If the slave cannot access one of the listed disks, it abandons its attempt
to join the cluster. If it can access all of the listed disks, it imports the
same shared disk groups as the master and joins the cluster. When a
node leaves the cluster, it deports all its imported shared disk groups, but
they remain imported on the surviving nodes.
Reconfiguring a shared disk group is performed with the cooperation of
all nodes. Configuration changes to the disk group happen
simultaneously on all nodes and the changes are identical. Such changes
are atomic in nature, which means that they either occur simultaneously
on all nodes or not at all.
Whether all members of the cluster have simultaneous read and write
access to a cluster-shareable disk group depends on its activation mode
setting as discussed in “Activation Modes of Shared Disk Groups” on
page 355 The data contained in a cluster-shareable disk group is
available as long as at least one node is active in the cluster. The failure
of a cluster node does not affect access by the remaining active nodes.

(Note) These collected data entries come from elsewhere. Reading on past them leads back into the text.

-- ==== Sys2Proof/Machine/Cells.lean ====
section
/-! DEFINITION. The cells of a Umaolo or peer signal (11_umaolo_physical_layer.md R225 to R229, R236, R237): subcarriers, constellations, repetition,
preambles and pilots. -/
namespace Sys2Proof.Machine

/-- The repetition factor of a REP code (R229). -/
def repN (rep : Nat) : Nat := 2 ^ rep

/-! ## Subcarriers and cells -/

/-- The four subcarriers of a tuft (R225). -/
def tuftSubs (t : Nat) : List Int :=
  let k : Int := if t < 6 then 9 * (t / 2 : Nat) + 4 * (t % 2 : Nat) - 27 else 9 * ((t - 6) / 2 : Nat) + 4 * (t % 2 : Nat) + 2
  [k, k + 1, k + 2, k + 3]

/-- The subcarriers of the pilots P0 to P7 (R225). -/
def pilotSubs : List Int := [-28, -19, -10, -1, 1, 10, 19, 28]

/-- The 56 used subcarriers in ascending order (R225). -/
def usedSubs : List Int := ((List.range 57).map (fun i : Nat => (i : Int) - 28)).filter (fun k => k != 0)

/-- The frequency of subcarrier `k` in Hz above the carrier, for a band centre in Hz (R225): 15.625 kHz apart. -/
def subHz (bc : Int) (k : Int) : Int := bc + k * 15625

/-- The point of a PSK cell as a multiple of pi/4 (R227). A 16-QAM cell has none. -/
def pskPoint (c : Nat) (b : List Bool) : Option Nat :=
  match c, b with
  | 0, [x] => some (if x then 4 else 0)
  | 1, [x, y] => some (match x, y with | false, false => 1 | true, false => 3 | true, true => 5 | false, true => 7)
  | 2, [_, _, _] => [0, 1, 3, 2, 7, 6, 4, 5][natOfBits b]?
  | _, _ => none

/-- One axis of a 16-QAM cell (R227), before the division by the square root of 10. -/
def qamAxis (x y : Bool) : Int := match x, y with | false, false => 3 | false, true => 1 | true, true => -1 | true, false => -3

/-- The 16-QAM point of a cell: I by b0 b1 and Q by b2 b3 (R227). -/
def qamPoint : List Bool → Option (Int × Int)
  | [a, b, c, d] => some (qamAxis a b, qamAxis c d)
  | _ => none

/-- The point of a cell as an amplitude (R227): 2^32 over the square roots of 1, 2 and 10. -/
def cellPoint (c : Nat) (b : List Bool) : Cx :=
  match pskPoint c b, qamPoint b with
  | some m, _ => [(unit, 0), (3037000500, 3037000500), (0, unit), (-3037000500, 3037000500), (-unit, 0), (-3037000500, -3037000500), (0, -unit),
                  (3037000500, -3037000500)].getD m (0, 0)
  | none, some (x, y) => cscale 1358187913 (x, y)
  | none, none => (0, 0)

/-- The bits and the point nearest to `z` in a constellation (R241); of points equally near the one of the lowest bits (DESIGN CHOICE, log
entry 45). -/
def nearest (c : Nat) (z : Cx) : List Bool × Cx :=
  let l := (List.range (2 ^ (c + 1))).map (fun v => (bitsHigh (c + 1) v, cellPoint c (bitsHigh (c + 1) v)))
  l.foldl (fun m e => if cabs2 (csub z e.2) < cabs2 (csub z m.2) then e else m) (l.headD ([], (0, 0)))

/-- The bits of one symbol of a weft, tuft by tuft, four cells each (R228): the first bits go to the lowest tuft, and zeros follow the last. -/
def symbolCells : List Nat → List Bool → List (List (List Bool))
  | [], _ => []
  | c :: m, l =>
    let n := c + 1
    let cell := fun i => (List.range n).map (fun j => l.getD (n * i + j) false)
    [cell 0, cell 1, cell 2, cell 3] :: symbolCells m (l.drop (4 * n))

/-- Copy `c` of a block (R229): what copy 0 has on the i-th tuft stands on the ((i + c) mod t)-th. -/
def copyCells (c : Nat) (l : List (List (List Bool))) : List (List (List Bool)) :=
  (List.range l.length).map (fun j => l.getD ((j + l.length - c % l.length) % l.length) [])

/-- A bit stream on a weft under a loading (R228, R229): block by block, each in `repN rep` copies. `k` blocks are made. -/
def weftSymbols (rep : Nat) (map : List Nat) : Nat → List Bool → List (List (List (List Bool)))
  | 0, _ => []
  | k + 1, l =>
    let cells := symbolCells map l
    (List.range (repN rep)).map (fun c => copyCells c cells) ++ weftSymbols rep map k (l.drop (4 * (map.map (fun c => c + 1)).sum))

/-- The blocks that a number of bits takes. -/
def blocksFor (map : List Nat) (bits : Nat) : Nat :=
  let b := 4 * (map.map (fun c => c + 1)).sum
  if b = 0 then 0 else (bits + b - 1) / b

/-! ## Preambles and pilots (R237) -/

/-- One step of the generator: s6 leaves, and s6 xor s3 enters at s0. -/
def pnStep (x : Nat) : Nat := x * 2 % 128 + (x / 64 + x / 8) % 2

/-- The first `n` outputs from a seed; true stands for -1. -/
def pnBits : Nat → Nat → List Bool
  | 0, _ => []
  | n + 1, x => (x / 64 % 2 == 1) :: pnBits n (pnStep x)

/-- The seed of a tag's reply slot. -/
def slotSeed : Nat := 0x7F

/-- The seed of a peer frame by its REP code. -/
def peerSeed (rep : Nat) : Nat := match rep with | 0 => 0x35 | 1 => 0x4B | 2 => 0x5C | _ => 0x66

/-- The three preamble symbols over the 56 used subcarriers: the second repeats the first. -/
def preamble (seed : Nat) : List (List Bool) :=
  let p := pnBits 112 seed
  [p.take 56, p.take 56, p.drop 56]

/-- The 8 pilot cells of the `j`-th symbol after the preamble. -/
def pilotCells (seed j : Nat) : List Bool := (pnBits (120 + 8 * j) seed).drop (112 + 8 * j)

/-- A weft pilot on one tuft: what the first preamble symbol has on its subcarriers. -/
def weftPilot (seed t : Nat) : List Bool :=
  (tuftSubs t).map (fun k => (pnBits 56 seed).getD (usedSubs.findIdx (fun x => x == k)) false)

end Sys2Proof.Machine
end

Regardless of which node accesses a cluster-shareable disk group, the
configuration of the disk group looks the same.
NOTE Applications running on each node can access the data on the VM disks
simultaneously. VxVM does not protect against simultaneous writes to
shared volumes by more than one node. It is assumed that applications
control consistency (by using a distributed lock manager, for example).
Activation Modes of Shared Disk Groups
A shared disk group must be activated on a node in order for the volumes
in the disk group to become accessible for application I/O from that node.
The ability of applications to read from or to write to volumes is dictated
by the activation mode of a shared disk group. Valid activation modes for
a shared disk group are exclusive-write, read-only, shared-read,
shared-write, and off (inactive). These activation modes are described
in detail in the table Table 10-1, “Activation Modes for Shared Disk
Groups,” on page 356.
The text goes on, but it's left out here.